Stored data entries:
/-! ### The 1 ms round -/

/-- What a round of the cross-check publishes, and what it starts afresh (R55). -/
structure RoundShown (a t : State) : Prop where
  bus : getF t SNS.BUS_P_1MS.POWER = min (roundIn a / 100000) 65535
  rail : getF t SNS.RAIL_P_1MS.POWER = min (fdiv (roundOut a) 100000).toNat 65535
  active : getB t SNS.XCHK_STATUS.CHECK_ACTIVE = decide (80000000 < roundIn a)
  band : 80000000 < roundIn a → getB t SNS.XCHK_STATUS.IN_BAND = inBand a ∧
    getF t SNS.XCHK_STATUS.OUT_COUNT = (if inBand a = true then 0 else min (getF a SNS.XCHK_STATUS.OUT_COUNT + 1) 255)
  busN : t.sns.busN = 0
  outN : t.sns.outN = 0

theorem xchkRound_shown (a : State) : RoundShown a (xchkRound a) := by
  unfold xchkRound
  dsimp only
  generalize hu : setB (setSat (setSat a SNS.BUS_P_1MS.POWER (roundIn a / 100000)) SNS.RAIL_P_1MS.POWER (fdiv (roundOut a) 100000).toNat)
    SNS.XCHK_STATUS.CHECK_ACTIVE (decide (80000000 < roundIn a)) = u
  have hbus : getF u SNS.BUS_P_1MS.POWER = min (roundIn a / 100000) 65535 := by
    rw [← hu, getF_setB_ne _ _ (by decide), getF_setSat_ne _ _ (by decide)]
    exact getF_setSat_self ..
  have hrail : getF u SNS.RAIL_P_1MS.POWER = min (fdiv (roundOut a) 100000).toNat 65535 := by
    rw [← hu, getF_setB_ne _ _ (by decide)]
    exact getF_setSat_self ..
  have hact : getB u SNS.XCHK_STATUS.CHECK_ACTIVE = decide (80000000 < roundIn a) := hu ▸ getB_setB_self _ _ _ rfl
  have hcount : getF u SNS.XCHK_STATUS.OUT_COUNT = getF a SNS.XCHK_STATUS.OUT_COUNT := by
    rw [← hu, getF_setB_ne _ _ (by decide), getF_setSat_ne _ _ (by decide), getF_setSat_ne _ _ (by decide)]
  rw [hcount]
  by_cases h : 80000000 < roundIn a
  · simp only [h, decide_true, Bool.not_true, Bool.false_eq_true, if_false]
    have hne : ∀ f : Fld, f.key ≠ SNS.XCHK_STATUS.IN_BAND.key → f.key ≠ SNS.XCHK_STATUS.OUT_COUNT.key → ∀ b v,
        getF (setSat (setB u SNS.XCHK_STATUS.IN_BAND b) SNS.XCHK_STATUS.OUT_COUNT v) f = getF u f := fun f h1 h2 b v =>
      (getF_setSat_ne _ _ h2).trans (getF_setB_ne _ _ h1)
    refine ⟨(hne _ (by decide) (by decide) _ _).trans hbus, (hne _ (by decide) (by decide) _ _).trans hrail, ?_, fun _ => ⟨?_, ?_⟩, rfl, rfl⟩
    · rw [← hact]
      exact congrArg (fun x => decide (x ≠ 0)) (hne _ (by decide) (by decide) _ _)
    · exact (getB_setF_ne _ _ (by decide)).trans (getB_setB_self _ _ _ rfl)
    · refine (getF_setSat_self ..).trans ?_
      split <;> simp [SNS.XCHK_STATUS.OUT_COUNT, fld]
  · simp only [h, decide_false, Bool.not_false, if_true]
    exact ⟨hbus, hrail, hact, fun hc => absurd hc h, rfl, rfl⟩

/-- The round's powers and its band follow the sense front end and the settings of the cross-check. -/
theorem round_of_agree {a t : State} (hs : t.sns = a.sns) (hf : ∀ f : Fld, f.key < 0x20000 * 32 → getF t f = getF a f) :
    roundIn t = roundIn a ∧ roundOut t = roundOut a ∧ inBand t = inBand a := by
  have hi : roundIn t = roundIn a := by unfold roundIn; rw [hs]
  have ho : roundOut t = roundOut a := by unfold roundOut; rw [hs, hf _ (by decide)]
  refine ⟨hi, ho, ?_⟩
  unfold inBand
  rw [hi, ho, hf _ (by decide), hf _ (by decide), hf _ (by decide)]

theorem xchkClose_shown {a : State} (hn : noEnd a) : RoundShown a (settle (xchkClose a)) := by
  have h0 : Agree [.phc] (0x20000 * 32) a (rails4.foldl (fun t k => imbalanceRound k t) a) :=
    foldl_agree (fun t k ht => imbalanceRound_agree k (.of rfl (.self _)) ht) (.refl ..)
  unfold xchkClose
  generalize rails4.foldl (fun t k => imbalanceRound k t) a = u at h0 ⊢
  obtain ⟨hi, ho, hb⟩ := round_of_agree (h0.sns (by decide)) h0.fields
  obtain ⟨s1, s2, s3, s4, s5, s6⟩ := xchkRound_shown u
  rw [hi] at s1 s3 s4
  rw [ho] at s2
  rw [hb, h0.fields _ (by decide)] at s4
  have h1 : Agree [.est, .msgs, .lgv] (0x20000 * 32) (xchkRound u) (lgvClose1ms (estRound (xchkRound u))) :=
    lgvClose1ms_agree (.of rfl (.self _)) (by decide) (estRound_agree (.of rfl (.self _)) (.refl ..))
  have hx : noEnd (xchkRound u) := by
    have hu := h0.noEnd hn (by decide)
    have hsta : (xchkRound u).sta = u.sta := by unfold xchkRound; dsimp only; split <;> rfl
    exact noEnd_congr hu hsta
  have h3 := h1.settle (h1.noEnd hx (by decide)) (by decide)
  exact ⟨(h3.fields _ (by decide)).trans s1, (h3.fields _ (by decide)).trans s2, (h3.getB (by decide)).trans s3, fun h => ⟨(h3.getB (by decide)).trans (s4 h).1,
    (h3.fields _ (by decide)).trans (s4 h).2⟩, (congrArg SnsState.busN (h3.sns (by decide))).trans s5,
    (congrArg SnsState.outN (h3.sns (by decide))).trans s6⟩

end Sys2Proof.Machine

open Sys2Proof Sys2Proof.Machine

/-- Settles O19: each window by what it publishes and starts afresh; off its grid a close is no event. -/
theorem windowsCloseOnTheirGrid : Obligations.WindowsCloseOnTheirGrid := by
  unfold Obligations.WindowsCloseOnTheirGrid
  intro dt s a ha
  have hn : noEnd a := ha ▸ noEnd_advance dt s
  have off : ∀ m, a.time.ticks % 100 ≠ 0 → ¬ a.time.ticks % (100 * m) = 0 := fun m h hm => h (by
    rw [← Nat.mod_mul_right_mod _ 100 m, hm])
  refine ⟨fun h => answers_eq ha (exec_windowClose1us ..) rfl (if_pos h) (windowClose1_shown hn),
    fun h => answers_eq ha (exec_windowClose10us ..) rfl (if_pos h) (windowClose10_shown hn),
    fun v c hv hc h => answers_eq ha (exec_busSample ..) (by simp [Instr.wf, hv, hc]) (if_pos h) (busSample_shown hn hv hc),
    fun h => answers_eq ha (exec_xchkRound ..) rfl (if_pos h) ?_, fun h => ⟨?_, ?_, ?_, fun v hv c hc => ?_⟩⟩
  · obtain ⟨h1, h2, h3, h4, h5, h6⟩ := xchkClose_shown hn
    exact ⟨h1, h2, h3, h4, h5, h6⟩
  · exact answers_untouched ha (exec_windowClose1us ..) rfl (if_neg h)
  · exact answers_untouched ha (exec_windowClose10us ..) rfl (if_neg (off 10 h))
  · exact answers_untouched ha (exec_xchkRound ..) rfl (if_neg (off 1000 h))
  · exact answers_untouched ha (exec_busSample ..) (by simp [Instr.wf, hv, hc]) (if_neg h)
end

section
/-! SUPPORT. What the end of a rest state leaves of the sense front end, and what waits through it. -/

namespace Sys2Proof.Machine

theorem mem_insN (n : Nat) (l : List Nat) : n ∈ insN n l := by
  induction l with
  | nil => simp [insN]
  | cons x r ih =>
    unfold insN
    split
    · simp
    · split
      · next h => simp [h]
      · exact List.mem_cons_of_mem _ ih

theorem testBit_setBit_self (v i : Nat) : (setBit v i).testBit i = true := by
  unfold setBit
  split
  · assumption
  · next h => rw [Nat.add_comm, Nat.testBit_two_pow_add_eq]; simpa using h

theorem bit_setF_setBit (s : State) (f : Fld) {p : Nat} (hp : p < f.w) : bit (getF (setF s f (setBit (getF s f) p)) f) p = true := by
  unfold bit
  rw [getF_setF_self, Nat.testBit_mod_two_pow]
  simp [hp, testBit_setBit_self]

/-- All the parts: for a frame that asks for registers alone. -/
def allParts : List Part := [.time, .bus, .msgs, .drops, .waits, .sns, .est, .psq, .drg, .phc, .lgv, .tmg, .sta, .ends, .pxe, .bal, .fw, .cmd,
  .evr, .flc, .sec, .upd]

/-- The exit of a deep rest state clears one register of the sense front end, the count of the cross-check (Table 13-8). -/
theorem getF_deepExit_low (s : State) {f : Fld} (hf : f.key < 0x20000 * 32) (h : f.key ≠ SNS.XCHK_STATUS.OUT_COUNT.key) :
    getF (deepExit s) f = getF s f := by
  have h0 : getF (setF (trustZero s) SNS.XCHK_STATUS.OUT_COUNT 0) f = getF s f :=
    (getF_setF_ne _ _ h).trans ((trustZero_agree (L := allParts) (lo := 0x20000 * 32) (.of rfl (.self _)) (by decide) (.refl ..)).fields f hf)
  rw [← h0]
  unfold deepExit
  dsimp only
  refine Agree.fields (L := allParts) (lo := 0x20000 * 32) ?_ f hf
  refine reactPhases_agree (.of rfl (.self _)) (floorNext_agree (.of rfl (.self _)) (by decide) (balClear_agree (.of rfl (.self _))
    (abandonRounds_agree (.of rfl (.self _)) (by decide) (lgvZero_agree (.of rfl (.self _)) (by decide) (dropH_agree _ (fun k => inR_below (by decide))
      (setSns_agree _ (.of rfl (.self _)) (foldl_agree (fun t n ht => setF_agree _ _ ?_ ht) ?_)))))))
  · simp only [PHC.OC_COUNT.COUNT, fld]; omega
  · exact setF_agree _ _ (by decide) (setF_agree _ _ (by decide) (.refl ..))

- EXERCISE AIM: Which lines above hold the word "cross"? Copy each of them.

- SOLUTION TO THIS PROBLEM:
/-- What a round of the cross-check publishes, and what it starts afresh (R55). -/
/-- The round's powers and its band follow the sense front end and the settings of the cross-check. -/
/-- The exit of a deep rest state clears one register of the sense front end, the count of the cross-check (Table 13-8). -/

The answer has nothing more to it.